Install msProbe by referring to msProbe Installation Guide.

Constraints

Only the MSAdapter framework is supported.

Quick Start

  1. Create a configuration file.

    Create a config.json file in the current directory to configure dump parameters. The file content is as follows:

    {
        "task": "statistics",
        "dump_path": "./output",
        "rank": [],
        "step": [0, 1],
        "level": "L0",
        "statistics": {
            "scope": [],
            "list": [],
            "data_mode": ["all"],
            "summary_mode": "statistics"
        }
    }
    

    For details about parameter configuration, see Configuration File Introduction.

  2. Compile a model training script.

    Create a Python script file, for example, net.py in the current directory. The script content is as follows:

    import mindspore as ms
    import torch
    import torch.nn as nn
    import torch.nn.functional as F
    
    # Import the data collection API of the tool.
    from msprobe.mindspore import PrecisionDebugger
    
    # Instantiate PrecisionDebugger before model training.
    debugger = PrecisionDebugger(config_path='./config.json')
    
    
    # Define a network.
    class Net(nn.Module):
        def __init__(self) -> None:
            super().__init__()
            self.linear1 = nn.Linear(in_features=8, out_features=4)
            self.linear2 = nn.Linear(in_features=4, out_features=2)
    
        def forward(self, x):
            x1 = self.linear1(x)
            x2 = self.linear2(x1)
            logits = F.relu(x2)
            return logits
    
    
    net = Net()
    
    
    def train_step(inputs):
        return net(inputs)
    
    
    if __name__ == "__main__":
        data = (torch.randn(10, 8), torch.randn(10, 8), torch.randn(10, 8))
        grad_fn = ms.value_and_grad(train_step, grad_position=0)
    
        for inputs in data:
            # Enable data dump.
            debugger.start(model=net)
    
            out, grad = grad_fn(inputs)
    
            # Disable data dump.
            debugger.stop()
            # Update step information.
            debugger.step()
    
  3. Train your model.

    Run the following command to train the model:

    python net.py
    

    The tool collects precision data during model training.
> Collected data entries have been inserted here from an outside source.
/-! ## Engines (01 R22, 04 R143, 06 R208) -/

/-- The next run or the end of a vector block that has run a word; the writes due by now land. -/
def State.endVector (s : State) (stall : Nat) : State :=
  let k := s.me
  let t := s.task k
  let pos := t.posV + 1 + stall
  let v := landPend (fun e => decide (e.due ≤ pos)) t.v t.pendV
  let p := landPend (fun e => decide (e.due ≤ pos)) t.hart.p t.pendVP
  let s := s.setTask k { t with posV := pos, v := v.1, pendV := v.2, hart := { t.hart with p := p.1 }, pendVP := p.2 }
  match s.running with
  | none => s
  | some r =>
    if r.word + 1 < r.n then s.setRunning (some { r with pc := r.pc + 12, word := r.word + 1 })
    else if r.run + 1 < r.blk.runs then s.setRunning (some { r with pc := r.start, word := 0, run := r.run + 1 })
    else (s.setRunning (some { r with pc := r.pc + 12 })).endBlock k 1

/-- A vector word. -/
def State.issueVector (s : State) (k : Nat) (r : Running) : Out :=
  let s := s.beginTurn (.vector k) r.pc (r.pc + 12)
  let w := s.codeBytes (s.task k).code 1 r.pc.toNat 12
  if s.sectionSize (s.task k).code 1 < r.pc.toNat + 12 then finish s (.trap cIllegal r.pc)
  else
    match decodeVector w with
    | .error _ => finish s (.trap cIllegal r.pc)
    | .ok i =>
      match exec i s with
      | .next t => .next (if t.turn.stop = .none then t.endVector (vFields w).stall.toNat else t)
      | o => o

/-- A matrix word has ended: it is neither split nor the MCONT that has just begun a remainder. -/
def wordEnded (r : Running) (t : State) : Bool :=
  t.turn.stop == .none && t.running.any fun q => q.pre.isNone && !q.split && q.cont.length == r.cont.length

/-- A matrix word, or the read of a nest record. -/
def State.issueMatrix (s : State) (k : Nat) (r : Running) : Out :=
  let s := s.beginTurn (.matrix k) r.pc (r.pc + 24)
  if r.blk.nest then finish s s.runNest
  else if s.myMat.act.isNone then finish s (.trap cIllegal r.start)
  else if s.sectionSize (s.task k).code 2 < r.pc.toNat + 24 then finish s (.trap cIllegal r.pc)
  else
    match s.matrixInstr k with
    | none => finish s (.trap cIllegal r.pc)
    | some i =>
      match exec i s with
      | .next t => .next (if wordEnded r t then t.matrixAdvance else t)
      | o => o

/-- The next word of the block that an engine of slot `k` runs can issue; its stall count and its fetch are the agenda's
(log 90). -/
def State.wordReady (s : State) (k eng : Nat) (issue : State → Nat → Running → Out) : Bool :=
  s.mayRun k && !s.unready.contains (engAgent k eng) &&
    let s := s.settle k
    match ((s.task k).eng eng).cur with
    | none => false
    | some r =>
      if r.hold.kind = .none then !isHeld (issue s k r)
      else s.holdOver k r.hold [] && !isHeld (issue (s.unholdEngine k eng r.hold) k r)

/-- The slot of its core to which an engine last gave an issue. -/
def Core.lastOf (x : Core) (eng : Nat) : Nat := if eng = 1 then x.lastVec else x.lastXfer

/-- The vector engine and the transfer sequencer take the slots of a core in turn, among those that can issue (01 R22). -/
def State.engineTurn (s : State) (k eng : Nat) (issue : State → Nat → Running → Out) : Bool :=
  eng == 2 || slotIndex k != (s.core (slotCore k)).lastOf eng
    || !(coreSlots (slotCore k)).any fun o => o != k && s.wordReady o eng issue

/-- The engine's last slot, after an issue that did not wait. -/
def State.noteWord (s : State) (k eng : Nat) : State :=
  let c := slotCore k
  match s.turn.stop with
  | .held _ => s
  | _ => match eng with
    | 1 => s.setCore c { s.core c with lastVec := slotIndex k }
    | 3 => s.setCore c { s.core c with lastXfer := slotIndex k }
    | _ => s

/-- An engine of a task moves: it begins its next block, or runs a word of the block it is in. -/
def State.runEngine (s : State) (k eng : Nat) (issue : State → Nat → Running → Out) : Out :=
  if !s.mayRun k || s.unready.contains (engAgent k eng) || (eng == 2 && (s.task k).stopped) then .next s
  else
    let s := s.settle k
    let t := s.task k
    match (t.eng eng).cur with
    | none => .next (s.beginBlock k eng)
    | some r =>
      if !s.engineTurn k eng issue then .next s
      else if r.hold.kind = .none then afterwards (issue s k r) fun u => u.noteWord k eng
      else if !s.holdOver k r.hold [] then .next s
      else afterwards (issue (s.unholdEngine k eng r.hold) k r) fun u => u.noteWord k eng

/-! ## The command front end (15 R374–R377, 21 R489) -/

/-- A queue of which nothing is to be done before an event: its wait's (15 R392, R394, R402, R407, R413), or a restart. -/
def Queue.asleep (x : Queue) : Bool :=
  !x.live || (x.st != .running && x.st != .waiting) || [1, 2, 3, 5, 6].contains x.waitk

/-- A queue's fetch waits. -/
def State.fetchWaits (s : State) (q waitk : Nat) (h : Hold) : State :=
  let x := s.queue q
  s.setQueue q { x with st := if waitk = 0 then x.st else .waiting, waitk := waitk, hold := h }

/-- The front end moves for a queue: it goes on with the command it holds, or fetches the next. -/
def State.runQueue (s : State) (q : Nat) : Out :=
  let x := s.queue q
  if x.asleep || s.cfeSwitching || !s.unitUp unitCfe then .next s
  else
    match x.cur with
    | some c => exec c.instr (s.again q c)
    | none =>
      match s.fetchCommand q x.pc with
      | .ok (.command c) t => exec c.instr (t.again q c)
      | .ok (.bad code) t => .next ((t.queueTurn q x.pc x.pc).stopQueue code 0)
      | .ok .unwritten t => .next (t.fetchWaits q 7 Hold.init)
      | .trap c v => .next ((s.queueTurn q x.pc x.pc).stopAtAccess c v)
      | .hold h => .next (s.fetchWaits q (if h.kind = .extent then 8 else 0) h)

/-! ## Host messages (20 R471–R477) -/

/-- A secured entry may hold any message but an SPDM carrier. -/
def securable (i : Instr) : Bool :=
  i.wf && match i with
    | .spdm _ _ => false
    | i => match encode i with
      | .message _ _ => true
      | _ => false

/-- An SPDM entry, external, with nothing in its reserved bytes: the address and length it carries. -/
def spdmOf (e : List Byte) : Option (Nat × Nat) :=
  let f := fieldAt e
  if f 2 1 = 2 ∧ f 3 1 = 0 ∧ reservedZero [(8, 12), (56, 8)] e ∧ f 16 4 ≤ 65536 ∧ f 56 8 % 64 = 0 then
    some (f 8 8, f 16 4)
  else none

/-- A plain message: what it is decoded as, or what it completes with. -/
def State.plainMessage (s : State) (e x : List Byte) : Out :=
  match decodeMessage e x with
  | .ok i => exec i s
  | .error .securedOnly => .next (s.answer msNotSecured)
  | .error .spdmCarrier =>
    (match spdmOf e with
    | some m => execSpdm m.1 m.2 s
    | none => .next (s.answer msBad))
  | .error _ => .next (s.answer msBad)

/-- A secured message: in an open session, and authentic; it is discarded otherwise, and its session is lost. -/
def State.securedMessage (s : State) (e x : List Byte) : Out :=
  let f := s.fresh
  if !(s.fn s.sender).sess then .next (s.loseSession s.sender)
  else
    match Config.secured e x f.1 with
    | none => .next (f.2.loseSession s.sender)
    | some i => if securable i then exec i f.2 else .next (f.2.answer msBad)

/-- The function's ring has an entry to be read, and no completion waits. -/
def Fn.pending (x : Fn) : Bool := ringOk x.mrsize && x.mrtail % x.mrsize != x.mrhead % x.mrsize && x.waiting.isEmpty

/-- The entry at MRTAIL with its external payload. -/
def State.ringEntry (s : State) (f : Nat) : List Byte × List Byte :=
  let x := s.fn f
  let e := s.getBytes (keyHost (x.mrbase.toNat + 64 * (x.mrtail % x.mrsize))) 64
  (e, if bitOf (fieldAt e 2 1) 1 then s.getBytes (keyHost (fieldAt e 8 8)) (min (fieldAt e 16 4) 65536) else [])

/-- The device reads a function's next message and decides it. -/
def State.runHost (s : State) (f : Nat) : Out :=
  let x := s.fn f
  if !s.unitUp unitHost || !x.pending then .next s
  else
    let e := s.ringEntry f
    let sec := bitOf (fieldAt e.1 2 1) 0
    let s := s.setFn f { x with mrtail := (x.mrtail % x.mrsize + 1) % x.mrsize }
    let s := s.setTurn { Turn.init with agent := .host f, msg := msgHeader f sec e.1 }
    match (if sec then s.securedMessage e.1 e.2 else s.plainMessage e.1 e.2) with
    | .next t =>
      let y := t.fn f
      .next (if ringOk y.mrsize && y.mrtail % y.mrsize != y.mrhead % y.mrsize then t.ringNext f else t)
    | o => o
  4. Check data collection results.

    If the following information is displayed, data collection is completed. You can manually stop model training and view the collected data.

    ****************************************************************************
    *                        msprobe ends successfully.                        *
    ****************************************************************************
    

MSAdapter Dump Functions

Function Description

In the MSAdapter scenario, msProbe can collect precision data of L0, L1, and mix levels.

  • L0 level: collects the input and output data of a module object (nn.Module). This level is applicable to the scenario where a specific network module needs to be analyzed.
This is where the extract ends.